US 12,322,374 B2
Phrase-based end-to-end text-to-speech (TTS) synthesis
Ran Zhang, Redmond, WA (US); Jian Luan, Beijing (CN); and Yahuan Cong, Redmond, WA (US)
Assigned to Microsoft Technology Licensing, LLC, Redmond, WA (US)
Appl. No. 17/919,982
Filed by Microsoft Technology Licensing, LLC, Redmond, WA (US)
PCT Filed Mar. 19, 2021, PCT No. PCT/US2021/023054
§ 371(c)(1), (2) Date Oct. 19, 2022,
PCT Pub. No. WO2021/242366, PCT Pub. Date Dec. 2, 2021.
Claims priority of application No. 202010460593.5 (CN), filed on May 26, 2020.
Prior Publication US 2023/0169953 A1, Jun. 1, 2023
Int. Cl. G10L 13/08 (2013.01); G10L 13/04 (2013.01)
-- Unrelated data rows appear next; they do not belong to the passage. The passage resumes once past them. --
/-- Settles O7. -/
theorem lineErrorsAreCounted : Obligations.LineErrorsAreCounted := by
  intro s p i k runs kinds
  have counted : exec i s = .next ((s.rxToHunt p).countError p k) := by
    obtain ⟨rfl, rfl⟩ | ⟨rfl, rfl⟩ | ⟨rfl, rfl⟩ | ⟨rfl, rfl, timer⟩ | ⟨rfl, rfl, full⟩ := kinds
    case inr.inr.inr.inl => simp [exec, execInterByteTimerExpiry, State.whileRunning, runs, timer]
    case inr.inr.inr.inr => simp [exec, execOverrun, State.whileRunning, runs, full]
    all_goals exact congrArg _ (if_pos runs)
  refine ⟨_, counted, ?_⟩
  have least : ((s.ports.get p).errors.bump k).count k = if (s.ports.get p).errors.count k < 255
      then (s.ports.get p).errors.count k + 1 else min ((s.ports.get p).errors.count k) 255 := by
    rw [ErrorCounts.count_bump, if_pos rfl]; split <;> omega
  have others (j : LineError) (h : j ≠ k) : ((s.ports.get p).errors.bump k).count j = (s.ports.get p).errors.count j := by
    rw [ErrorCounts.count_bump, if_neg h]
  by_cases crosses : (s.ports.get p).Crosses k (s.settings.port.get p).errorThreshold
  · rw [State.countLineError_crossing crosses]
    obtain ⟨count, clear, reached⟩ := crosses
    refine ⟨rfl, fun q other => by simp [other], ?_⟩
    simp only [State.raiseBoth_keeps, State.modPort_ports, Six.get_set_self, PortState.afterError]
    refine ⟨least, others, trivial, trivial, trivial, trivial, fun _ _ _ => ⟨trivial, fun st => ?_⟩, fun quiet => ?_⟩
    · rw [State.raiseBoth_stations]; exact ⟨rfl, rfl⟩
    · rcases quiet with h | h | h
      · exact absurd h count
      · simp [clear] at h
      · omega
  · rw [State.countLineError_below crosses]
    refine ⟨rfl, fun q other => by simp [other], ?_⟩
    simp only [State.modPort_ports, Six.get_set_self, PortState.afterError]
    refine ⟨least, others, trivial, trivial, trivial, trivial, fun count clear reached => ?_, fun _ => ⟨trivial, rfl⟩⟩
    exact absurd ⟨by omega, clear, reached⟩ crosses

/-- Settles O8. -/
theorem turnedAwayMessagesChangeNothing : Obligations.TurnedAwayMessagesChangeNothing := by
  refine ⟨fun i s p formed runs port full => ?_,
    fun i s p k c tag fields formed runs port place body kind forbidden => ?_, fun s p tag kind runs place unknown => ?_⟩
  · rw [exec_overrun_of_full runs full]
    obtain ⟨k, tag, fields, take, _, _, run⟩ | ⟨tag, kind, rfl, unknown⟩ := isRequest_or_unknown formed port
    · rw [run, State.request_of_full k tag take runs full]
    · exact execUnknownKind_of_full tag runs full unknown
  · obtain ⟨j, tag', fields', take, body', _, run⟩ | ⟨tag', c', rfl, unknown⟩ := isRequest_or_unknown formed port
    · cases body.symm.trans body'
      obtain rfl : j = k := by simpa [Laws.BodyFits.kindOfCode_code] using kind
      rw [run, State.request_of_forbidden tag take runs place forbidden]
    · cases body
      rw [kind] at unknown
      exact nomatch unknown
  · exact execUnknownKind_of_place tag runs place unknown

end Sys2Proof.Proofs

/-! ## Requests about ports and stations -/

namespace Sys2Proof.Machine

@[simp] theorem portStation_stationPort (st : Station) : portStation? (stationPort st) = some st := by cases st <;> rfl

theorem stationTake_stationPort (st : Station) (take : Station → State → State × Reply) :
    stationTake (stationPort st) take = take st := by
  funext s; cases st <;> rfl

theorem permitted_stationPort {k : Kind} (st : Station) (group : k.group = .station) :
    permitted k.group (stationPort st) = true := by
  rw [group]; cases st <;> rfl

theorem State.Accepts.place {s : State} {k : Kind} {p : Port} (accepted : s.Accepts k p) : s.hasPlace p = true := by
  obtain ⟨_, place, _⟩ := accepted
  exact place

/-- A station port that runs and has a place is served. -/
theorem State.accepts_stationPort {s : State} {st : Station} {k : Kind} (group : k.group = .station) (runs : s.runs = true)
    (place : s.hasPlace (stationPort st) = true) : s.Accepts k (stationPort st) :=
  ⟨runs, place, permitted_stationPort st group⟩

/-- Changes of two ports, or of different parts of one, may be made in either order. -/
theorem State.modPort_comm (s : State) (p q : Port) {f g : PortState → PortState} (apart : ∀ x, f (g x) = g (f x)) :
    (s.modPort p f).modPort q g = (s.modPort q g).modPort p f := by
  by_cases same : p = q
  · subst same; simp [State.modPort, apart]
  · have other : q ≠ p := Ne.symm same
    simp [State.modPort, same, other, Six.set_comm _ _ _ same]

/-- Leaving out what a port is assembling does not change the other fields of any port. -/
theorem State.rxToHunt_port (s : State) (p q : Port) : (s.rxToHunt p).ports.get q =
    { s.ports.get q with
      rx := if q = p then .hunt else (s.ports.get q).rx
      interByte := if q = p then none else (s.ports.get q).interByte } := by
  rw [State.rxToHunt_eq, State.modPort_ports, Six.get_set]
  split <;> simp_all

/-! ### Events -/

theorem Event.exists_position {i : Nat} (h : i < 10) : ∃ e : Event, e.position = i := by
  interval_cases i
  exacts [⟨.frameClosed, rfl⟩, ⟨.journalFill, rfl⟩, ⟨.phaseChanged, rfl⟩, ⟨.planSwapped, rfl⟩, ⟨.tierChanged, rfl⟩,
    ⟨.headExcluded, rfl⟩, ⟨.lineErrors, rfl⟩, ⟨.bulletinChanged, rfl⟩, ⟨.clockSet, rfl⟩, ⟨.resumed, rfl⟩]

theorem Event.position_lt (e : Event) : e.position < 10 := by cases e <;> decide

/-- An event field is empty exactly when it holds no event. -/
theorem eventField_ne_zero_iff (x : EventField) : x ≠ 0#10 ↔ ∃ e : Event, hasEvent x e = true := by
  refine ⟨fun some => ?_, fun ⟨e, held⟩ none => by simp [none, hasEvent] at held⟩
  by_contra empty
  push Not at empty
  refine some (BitVec.eq_of_getLsbD_eq fun i h => ?_)
  obtain ⟨e, rfl⟩ := Event.exists_position h
  simpa [hasEvent] using empty e

theorem State.attn_iff {s : State} (runs : s.runs = true) (st : Station) : s.attn st = true ↔
    ∃ e : Event, hasEvent (s.stations.get st).flags e = true ∧ hasEvent (s.stations.get st).enables e = true := by
  have some := eventField_ne_zero_iff ((s.stations.get st).flags &&& (s.stations.get st).enables)
  simpa [State.attn, runs, hasEvent] using some

theorem exec_eventsRead {s : State} {st : Station} {tag : Byte} (accepted : s.Accepts .eventsRead (stationPort st)) :
    exec (.eventsRead (stationPort st) tag) s = .next ((s.modStation st (fun x => { x with flags := 0#10 })).answer
      (stationPort st) .eventsRead tag .ok
      (eventBytes (s.stations.get st).flags ++ eventBytes (s.stations.get st).enables)) := by
  refine congrArg _ (State.request_reply (u := s.modStation st _) accepted ?_ accepted.place)
  rw [stationTake_stationPort]
  rfl

theorem exec_eventsEnable {s : State} {st : Station} {tag : Byte} {field : BitVec 16}
    (accepted : s.Accepts .eventsEnable (stationPort st)) :
    exec (.eventsEnable (stationPort st) tag field) s =
      .next ((s.modStation st (fun x => { x with enables := field.setWidth 10 })).answer (stationPort st) .eventsEnable tag .ok
        (eventBytes (field.setWidth 10) ++ eventBytes (s.stations.get st).flags)) := by
  refine congrArg _ (State.request_reply (u := s.modStation st _) accepted ?_ accepted.place)
  rw [stationTake_stationPort]
  rfl

/-! ### PORT_STATUS and PORT_RESET -/

theorem State.portReport_rxToHunt (s : State) (p q : Port) : (s.rxToHunt p).portReport q = s.portReport q := by
  simp [State.portReport, State.rxToHunt_port]

theorem State.clearErrors_rxToHunt (s : State) (p q : Port) :
    (s.rxToHunt p).clearErrors q = (s.clearErrors q).rxToHunt p :=
  s.modPort_comm p q fun _ => rfl

theorem exec_portStatus_of_code {s : State} {p q : Port} {tag index : Byte} (accepted : s.Accepts .portStatus p)
    (names : index.toNat = portCode q) :
    exec (.portStatus p tag index) s = .next ((s.clearErrors q).answer p .portStatus tag .ok (s.portReport q)) := by
  have place : (s.clearErrors q).hasPlace p = true := by
    obtain ⟨_, place, _⟩ := accepted
    rw [← place]
    simp only [State.hasPlace, State.clearErrors, State.modPort_ports, Six.get_set]
    split <;> simp_all
  refine congrArg _ (State.request_reply accepted ?_ place)
  simp only [State.takePortStatus, names, portOfNat_code, State.portReport_rxToHunt, State.clearErrors_rxToHunt]

theorem exec_portReset_of_code {s : State} {p q : Port} {tag index : Byte} (accepted : s.Accepts .portReset p)
    (names : index.toNat = portCode q) : exec (.portReset p tag index) s =
      .next (s.placed p (replyMessage .portReset tag ⟨.ok, f1 (portCode q), some (.portReset q)⟩)) := by
  refine congrArg _ (State.request_answered accepted ?_ accepted.place)
  rw [takePortResetRequest, names, portOfNat_code]

theorem exec_portStatus_of_bad {s : State} {p : Port} {tag index : Byte} (accepted : s.Accepts .portStatus p)
    (bad : 5 < index.toNat) : exec (.portStatus p tag index) s = .next (s.answer p .portStatus tag .badIndex []) := by
  refine congrArg _ (State.request_reply accepted ?_ accepted.place)
  rw [State.takePortStatus, portOfNat_none bad]
  rfl

theorem exec_portReset_of_bad {s : State} {p : Port} {tag index : Byte} (accepted : s.Accepts .portReset p)
    (bad : 5 < index.toNat) : exec (.portReset p tag index) s = .next (s.answer p .portReset tag .badIndex []) := by
  refine congrArg _ (State.request_reply accepted ?_ accepted.place)
  rw [takePortResetRequest, portOfNat_none bad]
  rfl
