/-- R24: the operand read gives 0 for register 0, the reading instruction's own immediate for register 1, and the content
of any other register at the start of the cycle; and no instruction, in any stage, reads the cells of registers 0 and 1:
changing them changes nothing else of what it does. -/
def Obligations.NoInstructionReadsReservedCells : Prop :=
  (∀ (k : Core) (imm : Word),
    opval k 0 imm = 0 ∧ opval k 1 imm = imm ∧ ∀ n : RegNum, 2 ≤ n.val → opval k n imm = k.x[n]) ∧
  ∀ (i : Instr) (s : State) (v w : Word),
    let poke : State → State := fun s => s.onCore s.focus.core fun k => { k with x := (k.x.set 0 v).set 1 w }
    ∃ t, exec i s = .next t ∧ exec i (poke s) = .next (poke t)

/-- R301: the evaluation phase of core `c` depends on core `c` alone, and touches neither the bus nor system memory. -/
def Obligations.CoresAreIndependentInEvaluation : Prop :=
  ∀ (s s' u u' : State) (c : CoreId),
    s.core c = s'.core c → evalStages schedule (beginCycle s) = .next u → evalStages schedule (beginCycle s') = .next u' →
    u.core c = u'.core c ∧ u.bus = s.bus ∧ u.mem = s.mem

/-! ## Arithmetic and logic -/

/-- R111, R112, R116: the execute stages of `add`, `sub` and `mul` drive `(a + b) mod 2^32`, `(a - b) mod 2^32` and the low
32 bits of the product, `a` the first source and `b` the second, and change nothing else. -/
def Obligations.AddSubMulResults : Prop :=
  ∀ (rd rs rt : RegNum) (imm : Word) (s : State), s.focus.stage = .execute →
    let a := opval s.focusCore rs imm
    let b := opval s.focusCore rt imm
    Gives (.add rd rs rt imm) s (s.focusCore.setExResult (BitVec.ofNat 32 ((a.toNat + b.toNat) % 2 ^ 32))) ∧
    Gives (.sub rd rs rt imm) s (s.focusCore.setExResult (BitVec.ofInt 32 ((a.toInt - b.toInt) % 2 ^ 32))) ∧
    Gives (.mul rd rs rt imm) s (s.focusCore.setExResult (BitVec.ofInt 32 ((a.toInt * b.toInt) % 2 ^ 32)))

/-- R113, R114, R115: the execute stages of `and`, `or`, `xor` drive the bitwise result over 32 bits, and change nothing
else. -/
def Obligations.BitwiseResults : Prop :=
  ∀ (rd rs rt : RegNum) (imm : Word) (s : State), s.focus.stage = .execute →
    (∃ v, Gives (.and rd rs rt imm) s (s.focusCore.setExResult v) ∧
      ∀ j, j < 32 → v.getLsbD j = ((opval s.focusCore rs imm).getLsbD j && (opval s.focusCore rt imm).getLsbD j)) ∧
    (∃ v, Gives (.or rd rs rt imm) s (s.focusCore.setExResult v) ∧
      ∀ j, j < 32 → v.getLsbD j = ((opval s.focusCore rs imm).getLsbD j || (opval s.focusCore rt imm).getLsbD j)) ∧
    (∃ v, Gives (.xor rd rs rt imm) s (s.focusCore.setExResult v) ∧
      ∀ j, j < 32 → v.getLsbD j = ((opval s.focusCore rs imm).getLsbD j ^^ (opval s.focusCore rt imm).getLsbD j))

/-- R117, R118, R119: the execute stages of `sll`, `sra` and `srl` drive `(a << sh) mod 2^32`, `floor(signed(a) / 2^sh)` and
`floor(unsigned(a) / 2^sh)`, `a` the first source and `sh` the second modulo 32, and change nothing else. -/
def Obligations.ShiftResults : Prop :=
  ∀ (rd rs rt : RegNum) (imm : Word) (s : State), s.focus.stage = .execute →
    let a := opval s.focusCore rs imm
    let sh := (opval s.focusCore rt imm).toNat % 32
    Gives (.sll rd rs rt imm) s (s.focusCore.setExResult (BitVec.ofNat 32 (a.toNat * 2 ^ sh % 2 ^ 32))) ∧
    (∃ v : Word, Gives (.sra rd rs rt imm) s (s.focusCore.setExResult v) ∧ v.toInt = Int.fdiv a.toInt (2 ^ sh)) ∧
    (∃ v : Word, Gives (.srl rd rs rt imm) s (s.focusCore.setExResult v) ∧ v.toNat = a.toNat / 2 ^ sh)

/-- R21, R22, R110, R151, R193, R196: in writeback the nine arithmetic and logic instructions and `lw` retire and latch the
write of the slot's result to `rd`, which is discarded for `rd` 0 and 1; the arithmetic and logic instructions pass the
memory stage with their result unchanged. -/
def Obligations.ProducersWriteTheirDestination : Prop :=
  ∀ (i : Instr) (s : State), i.op ≤ 8 ∨ i.op = 16 →
    (s.focus.stage = .writeback →
      Gives i s (if i.rd = 0 ∨ i.rd = 1 then s.focusCore.retired
        else s.focusCore.retiredWriting i.rd s.focusCore.slotWB.result)) ∧
    (s.focus.stage = .memory → i.op ≠ 16 → Gives i s (s.focusCore.setMemResult s.focusCore.slotMEM.result))

/-! ## Branches, jump-and-link, halt -/

/-- R131 to R136, R138, R184: without a hazard the decode stage of a branch drives the redirect: taken by its condition,
two's-complement signed for the four ordered ones, to the low 10 bits of its `rd` operand; and it changes nothing else. -/
def Obligations.BranchesResolveInDecode : Prop :=
  ∀ (rd rs rt : RegNum) (imm : Word) (s : State),
    s.focus.stage = .decode → hazard s.focusCore [rs, rt, rd] = false →
    let a := opval s.focusCore rs imm
    let b := opval s.focusCore rt imm
    let T : Pc := BitVec.ofNat 10 ((opval s.focusCore rd imm).toNat % 1024)
    Gives (.beq rd rs rt imm) s (s.focusCore.setRedirect (decide (a.toNat = b.toNat)) T) ∧
    Gives (.bne rd rs rt imm) s (s.focusCore.setRedirect (decide (a.toNat ≠ b.toNat)) T) ∧
    Gives (.blt rd rs rt imm) s (s.focusCore.setRedirect (decide (a.toInt < b.toInt)) T) ∧
    Gives (.bgt rd rs rt imm) s (s.focusCore.setRedirect (decide (b.toInt < a.toInt)) T) ∧
    Gives (.ble rd rs rt imm) s (s.focusCore.setRedirect (decide (a.toInt < b.toInt ∨ a = b)) T) ∧
    Gives (.bge rd rs rt imm) s (s.focusCore.setRedirect (decide (b.toInt < a.toInt ∨ a = b)) T)

/-- R137: `jal` redirects unconditionally in decode; in execute it computes the next sequential PC of its own slot,
wrapping at the instruction-memory size; the memory stage passes it on (R193); in writeback it latches the write of register
15. -/
def Obligations.JalLinksAndJumps : Prop :=
  ∀ (rd rs rt : RegNum) (imm : Word) (s : State),
    (s.focus.stage = .decode → hazard s.focusCore [rs, rt, rd] = false →
      Gives (.jal rd rs rt imm) s (s.focusCore.setRedirect true
        (BitVec.ofNat 10 ((opval s.focusCore rd imm).toNat % 1024)))) ∧
    (s.focus.stage = .execute →
      Gives (.jal rd rs rt imm) s (s.focusCore.setExResult
        (BitVec.ofNat 32 ((s.focusCore.slotEX.pc.toNat + 1) % 1024)))) ∧
    (s.focus.stage = .memory → Gives (.jal rd rs rt imm) s (s.focusCore.setMemResult s.focusCore.slotMEM.result)) ∧
    (s.focus.stage = .writeback →
      Gives (.jal rd rs rt imm) s (s.focusCore.retiredWriting 15 s.focusCore.slotWB.result))

/-- R160, R185, R196: without a hazard `halt` drives the stop-fetch signal in decode, does nothing in execute and memory,
and in writeback retires and drives the terminal halted signal. -/
def Obligations.HaltStopsTheCore : Prop :=
  ∀ (rd rs rt : RegNum) (imm : Word) (s : State),
    (s.focus.stage = .decode → hazard s.focusCore [rs, rt] = false →
      Gives (.halt rd rs rt imm) s s.focusCore.setHaltNow) ∧
    (s.focus.stage = .execute → Gives (.halt rd rs rt imm) s (s.focusCore.setExResult 0)) ∧
    (s.focus.stage = .memory → Gives (.halt rd rs rt imm) s (s.focusCore.setMemResult s.focusCore.slotMEM.result)) ∧
    (s.focus.stage = .writeback → Gives (.halt rd rs rt imm) s s.focusCore.retired.setHaltWb)

/-- R94, R173, R186, R193, R196: branches and `sw` retire in writeback and write no register; branches pass the memory
stage, and in execute they drive 0, which nothing uses, and change nothing else. -/
def Obligations.BranchesAndStoresWriteNoRegister : Prop :=
  ∀ (i : Instr) (s : State), (9 ≤ i.op ∧ i.op ≤ 14) ∨ i.op = 17 →
    (s.focus.stage = .writeback → Gives i s s.focusCore.retired) ∧
    (s.focus.stage = .memory → i.op ≠ 17 → Gives i s (s.focusCore.setMemResult s.focusCore.slotMEM.result)) ∧
    (s.focus.stage = .execute → i.op ≠ 17 → Gives i s (s.focusCore.setExResult 0))

/-! ## Hazards and fetch -/

/-- R173, R180: the hazard condition. An instruction in execute, memory or writeback will write a register of `srcs`: its
`rd` for arithmetic and load, register 15 for jump-and-link, registers 0 and 1 excluded. -/
def Obligations.HazardCondition : Prop :=
  ∀ (k : Core) (srcs : List RegNum),
    hazard k srcs = true ↔
      ∃ S ∈ [k.slotEX, k.slotMEM, k.slotWB], S.active = true ∧ ∃ d ∈ srcs, d ≠ 0 ∧ d ≠ 1 ∧
        ((((decodeRecord S.raw).op ≤ 8 ∨ (decodeRecord S.raw).op = 16) ∧ d = (decodeRecord S.raw).rd) ∨
          ((decodeRecord S.raw).op = 15 ∧ d = 15))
CPC G10L 13/08 (2013.01) [G10L 13/04 (2013.01)] 13 Claims
OG exemplary drawing
 
1. A method for phrase-based end-to-end text-to-speech (TTS) synthesis, comprising:
obtaining a text;
identifying a target phrase in the text;
determining a phrase context of the target phrase;
obtaining a reference audio;
generating an acoustic feature corresponding to the target phrase based at least on the target phrase, the phrase context and the reference audio, wherein the generating an acoustic feature comprises:
generating a context embedding representation of the phrase context;
generating an acoustic embedding representation of the reference audio; and
generating the acoustic feature through an acoustic model conditioned by the context embedding representation and the acoustic embedding representation; and
generating a speech waveform corresponding to the target phrase based on the acoustic feature.